Even though communism initially builds upon a concept of communitas as an egalitarian, open community, its historical reality often turned out more on the side of immunitas: mechanisms of othering and detachment led to the exclusion and condemnation of people because of their class, beliefs, language or ethnical background.
“March 1968” symbolically marks a turn in the ideological outline of Polish communism. At that time voices for reform were violently silenced, and the replacement of nominal internationalism with “national” communism, heralded by intensified drawing of geo- and biopolitical borders, was now almost officially acknowledged. The cut-down on ideological freedom as well as the discursive mechanisms of division and exclusion provoked a feeling of isolation and loss of control over social situations and their interpretation. Instead of the proclaimed “solidarity” of the working class in communism, Polish citizens came to distrust not only the state, but also their neighbours and colleagues. This was especially true for Poles of Jewish descent, as they suffered from extreme exclusion in social networks, at the workplace, in culture and in the Party during an anti-Semitic campaign led by the authorities in 1967-1970, in the wake of the Six-Day War.

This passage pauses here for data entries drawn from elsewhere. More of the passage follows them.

/-- RESET_N low: what remains is OTP and flash. What the device has sent and the commands that wait stand outside it. After a shutdown
the rails stay off, and FAULT_N low, for as long as VDD_N is up (R489). -/
def State.coldReset (s : State) : State :=
  { State.reset with
    otp := s.otp
    sec := { Security.reset with copy0 := s.headerLeft.1, copy1 := s.headerLeft.2, bankA := s.sec.bankA, bankB := s.sec.bankB
                                 certs := s.sec.certs.filter fun e => decide (e.1 < 4), railsOff := s.sec.railsOff
                                 faultLow := s.sec.off }
    life := { s.life with ring := s.ringLeft, flashErr := false, bootRec := false, date := none, warmResets := 0, errAtLast := [0, 0, 0]
                          hour := HourSums.reset, flashAt := none }
    memInfo := { State.reset.memInfo with soft := s.memInfo.soft }
    out := s.out, freeCtr := s.freeCtr + b2n s.flashBusy.isSome, pending := s.pending }

/-- RESET_N rises, which the board allows only with every rail up (R487, R489): straps are sampled, and stage 0 begins (R491). -/
def State.resetRises (s : State) (t : Straps) : State :=
  if !s.sec.resetLow then s
  else
    let s := { s with
      sec := { s.sec with resetLow := false, feedId := t.feedId.toNat, sbAddr := t.sbAddr.toNat, railsOff := [], faultLow := false },
      power := { s.power with refclkOk := true } }
    if t.testEnN then s else s.halt

/-- A recorded retirement takes effect (R27). -/
def RowMap.settle (m : RowMap) : RowMap :=
  match m.pending with
  | some r => { m with unmapped := r, amended := true, spareAvail := false, pending := none }
  | none => m

/-- What the ROM stage does before it looks for an image (R468, R481): it counts the cold boot, settles the row maps and loads the MAC
address. -/
def State.romStarts (s : State) : State :=
  let s := s.raiseOtp 65535 Otp.coldBoots fun o v => { o with coldBoots := v }
  { s with otp := { s.otp with rows := s.otp.rows.map RowMap.settle }, host := { s.host with mac := s.otp.mac } }

/-- The ROM has loaded OTP and chosen a bank whose stage-1 image passes (R465, R468). -/
def State.romEnds (s : State) : State :=
  if s.sec.stage ≠ 1 then s
  else
    let s := s.romStarts
    let first := s.sec.header.pending.getD s.sec.header.active
    match s.verifyImage first 1 with
    | 0 => s.runStage1 first
    | code =>
      let s := s.bankFailed first code
      match s.verifyImage (!first) 1 with
      | 0 => s.runStage1 (!first)
      | code => (s.bankFailed (!first) code).halt

/-- Stage 2 ends: the main image is verified, the other bank being tried once; at a warm reset it must be the image measured
at cold reset (R468, R473). -/
def State.stage1Ends (s : State) : State :=
  if s.sec.stage ≠ 2 then s
  else
    let b := s.sec.bank
    match s.verifyImage b 2, s.sec.reloading with
    | 0, true =>
      if s.imageHash b 2 = s.sec.mainHash then { s with sec := { s.sec with stage := 3 } }
      else ({ s with sec := { s.sec with failCode := 9 } }).halt
    | 0, false => s.runMain
    | code, true => ({ s with sec := { s.sec with failCode := code } }).halt
    | code, false =>
      if s.sec.fallback ≠ 0 then (s.bankFailed b code).halt
      else
        let s := s.bankFailed b code
        match firstBad [(s.verifyImage (!b) 1 == 0, s.verifyImage (!b) 1), (s.verifyImage (!b) 2 == 0, s.verifyImage (!b) 2)] with
        | 0 => (s.runStage1 (!b)).runMain
        | code => (s.bankFailed (!b) code).halt

/-- The population is valid: twelve channels, or exactly the six even ones, all alike, of a listed type and capacity, and every DIMM
trains (R212); `ch` are the channels that have trained. -/
def popOk (ch : BitVec 12) (t : Training) : Bool :=
  (t.populated == 0xFFF#12 || t.populated == 0x555#12) && ch == t.populated && t.uniform &&
  decide (1 ≤ t.dimmSize.toNat ∧ t.dimmSize.toNat ≤ 6) && decide (1 ≤ t.ddrType.toNat ∧ t.ddrType.toNat ≤ 2)

/-- Channels and stacks whose PLL is locked (R33, R466). -/
def State.trainedMemory (s : State) (t : Training) : MemInfo :=
  let west : BitVec 12 := if s.power.ddrLock.getLsbD 0 then 0x03F#12 else 0#12
  let east : BitVec 12 := if s.power.ddrLock.getLsbD 1 then 0xFC0#12 else 0#12
  let ch := t.ddrCh &&& t.populated &&& (west ||| east)
  let hbm := t.hbmOk &&& s.power.hbmLock
  let pop := popOk ch t
  { s.memInfo with
    hbmOk := hbm, ddrCh := ch, dimmSize := if pop then t.dimmSize.toNat else 0, ddrType := if ch = 0#12 ∨ t.ddrType = 3#2 then 0 else t.ddrType.toNat
    valid := pop && hbm == 0xFF#8, hardRepairs := s.life.hardRepairs + s.memInfo.soft.length, pendingRepairs := 0, soft := [] }

/-- The tiles of a row recorded without a spare (R433). -/
def State.quarantineRow (s : State) (q phys : Nat) : State :=
  ((List.range 25).filter fun y => physRow s q y == phys).foldl
    (fun s y => (rowTilesOf q y).foldl (fun s n => s.modTile n fun t => { t with quarantined := true, cause := 6 }) s) s

/-- The record that M1 is extended with (R472): 4 bytes each, 128 in all (DESIGN CHOICE, log 37). -/
def State.m1Record (s : State) : List Byte :=
  ((List.range 4).flatMap (fun q => leBytes 4 (s.rowMapReg q)) ++ leBytes 4 s.otp.svn ++ leBytes 4 s.sec.rootSlot ++
    leBytes 4 s.otp.revoked.toNat ++ leBytes 4 s.sec.feedId ++ leBytes 4 s.memInfo.cfgReg ++ leBytes 4 (b2n s.sec.bank) ++
    List.replicate 128 0#8).take 128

Nina Seiler aks in her lecture how affective bonding could be realised in such conditions of contested processes of communisation and immunisation. She is especially interested in the cultural mechanisms provoked by the destabilisation of interpersonal trust: can we find ways of human bonding trying to avoid the danger of being negatively affected? Does the atomisation of individuals lead to new forms of connecting going beyond the human race, embracing the animal or material world? How does the relation to the (own) body and its activities change? These questions I will discuss on examples in the [literary] production 1968-1970.
The lecture «Crisis of Communitas or the Extension of «Our» World» by Nina Seiler took place on 14 November 2019 at the symposium «Crisis and Communitas».
Nina Seiler is a postdoctoral researcher affiliated with Interart (Eastern Europe) at the University of Zurich. With her research on immunitarian/communitarian processes around the Polish «March 1968», she is part of the SNSF project Crisis and Communitas. Performative Concepts of Commonality in the Polish Culture since the Beginning of the 20th Century. Her book Privatisierte Weiblichkeit. Genealogien und Einbettungsstrategien in der feministischen Kritik im postsozialistischen Polen (Privatised Femininity: Genealogies and Strategies of Implementation in Feminist Criticism in Post-Socialist Poland) was published in summer 2018.